What factors would indicate that the markets are reconnecting with our central scenario ?
In addition to the absence of any major break in the cycle, we have identified three types of catalyst that can put market trends back in phase with our central scenario: the monetary policies of central banks, technical factors and micro-economic aspects.
Regarding central banks, we remain convinced that they will not take any risks with growth and will continue to be pragmatic. They have already warned that they will be attentive to the financial context.
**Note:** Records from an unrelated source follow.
/-- A cancel by the booking's progress (R54). -/
def World.cancelTaken (e : Env) (bk : Bank) (id : Nat) (hard : Bool) (x : BankEntry) (w : World) :
    World :=
  let drop (w : World) := w.onOutcome bk id fun r => { r with progress := .cancelled }
  match x.outcome.progress with
  | .pending => drop w
  | .waitlisted => drop { w with plans := { w.plans with wait := w.plans.wait.filter (· != id) } }
  | _ => w.cancelIn e hard (w.playerOf bk id)

/-- CANCEL_BOOKING (R54, R79, R80) -/
def World.cancelBooking (e : Env) (n id abrupt : Nat) (w : World) : World × Answer :=
  forBank w n fun bk =>
    match flag? abrupt with
    | none => (w, .badField 2)
    | some hard => w.forBooking bk id fun x => (w.cancelTaken e bk id hard x, .ok [])

/-- Would NONE leave an endless show with nothing to end it (R55)? -/
def needsEnd (lib : Library) (k : Booking) : Bool :=
  let s := lib.showRec k.showNo
  s.state == .closed && s.length == some .endless && k.stopCond.isNone

/-- AMEND_END (R55, R78). The offset 2 and the reason 0, not NO_END, of a NONE that leaves an endless show with
nothing to end it are DESIGN CHOICE, unsafe (R198; log entry 17). -/
def World.amendEnd (e : Env) (n id endTime nextDay : Nat) (w : World) : World × Answer :=
  forBank w n fun bk => w.forBooking bk id fun x =>
    match endTime? 2 endTime nextDay x.booking.start with
    | .error off => (w, .badField off)
    | .ok stop =>
      if stop.isNone && nextDay != 0 then (w, .badField 5)
      else if stop.isNone && needsEnd e.lib x.booking then (w, .badField 2)
      else
        let k := { x.booking with endTime := stop }
        let w' := w.onEntry bk id fun x => { x with booking := { x.booking with endTime := stop } }
        (match w.playerOf bk id with
          | none => w'
          | some p => w'.onPlayer p fun c =>
            let stopAt := k.endPoint (w.bank bk).date
            { c with
              cutFresh := stopAt.any (· ≤ e.now + Config.horizon)
              copy := c.copy.map fun y =>
                { y with booking := { y.booking with endTime := stop }, endPoint := stopAt } }, .ok [])

/-! ## Reading the plans (R56, R57) -/

def World.getBooking (w : World) (n id : Nat) : Answer :=
  match bank? n with
  | none => .badField 0
  | some bk =>
    match (w.bank bk).find id with
    | none => .no .notFound
    | some x => .ok (x.booking.bytes ++ x.outcome.bytes)

/-- One booking of a page of GET_PLAN. -/
def BankEntry.brief (k : BankEntry) : List Byte :=
  [byteOf k.booking.id, byteOf (k.booking.showNo.val + 1)] ++ bigEndian 3 k.booking.start
    ++ [k.outcome.progress.code]

def World.getPlan (w : World) (n : Nat) (page : Option Nat) : Answer :=
  match bank? n with
  | none => .badField 0
  | some bk =>
    let r := w.bank bk
    let head := r.state.code :: r.date.bytes ++ [byteOf r.list.length]
    match page.getD 0 with
    | 0 => .ok (head ++ listBytes (fun id => [byteOf id]) w.plans.wait ++ bigEndian 4 w.plans.armSeq)
    | 1 => .ok (head ++ listBytes BankEntry.brief (r.list.take 24))
    | 2 => .ok (head ++ listBytes BankEntry.brief ((r.list.drop 24).take 24))
    | _ => .badField 1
Concerning technical factors, last December, the lack of liquidity and buy-side players led to a much more panicky and chaotic response of the markets. The beginning of 2019 is important in this respect: the number of market players will increase, and the time horizon of investors will lengthen. The context will then be more favorable to positive news, especially now that the overall market sentiment has reached an extreme low of pessimism. However, given the current level of confidence, a fundamental catalyst will be needed before any positive rebound can take place.
From this point of view, the upcoming earnings releases and, more particularly, the future outlook described in managers’ reports will be strongly scrutinized. Results should be expected to fall short of the heights of 2018, since the slowdown of the final quarter was stronger than anticipated on many value chains. However, investors will put into perspective this slowdown against the strong fall in share prices, which in some sectors was considerable.
Overall, a general trend news trend confirming a slowdown but without hitting a cyclical turning point, would be positively received by the markets.
Positioning in our portfolios
With the lack of visibility / liquidity and the rise in volatility we have, tactically, reduced our exposure to a more neutral position in terms of risky asset allocation. With the fall in the risk/reward trade-off of these assets, we have opted for an opportunistic approach.
In terms of geographical allocation, we do not prioritize any particular zone in the short term: in the US, profit forecasts are being more strongly revised, while the Eurozone is currently going through a problematic political period, with social tensions in France and the Brexit negotiations.
In our equity portfolios, over the last three months, we have started to rebalance our exposures towards a more defensive approach, to the detriment of the cycle, with the aim of improving our resilience to increasing market volatility, that is expected to remain throughout 2019. We have reduced our liquidity risk by reinforcing our market exposure to large caps, to the detriment of small and mid-caps, and we have expanded the diversification of our convictions.
In our fixed-income portfolios, we remain cautious and underexposed to interest rate risk. The current low level of the 10-year German yield, the political uncertainties that still remain and the announced ending of accommodating monetary policies in the United States and Europe, together with the need for some countries to raise funds on the financial markets (for example, to fund the introduction of social measures in France and Italy) are not conducive to any loosening of interest rates.
For our private debt portfolios, we are also maintaining a cautious position, given the liquidity problems and the increasing volume of specific risks/defaults.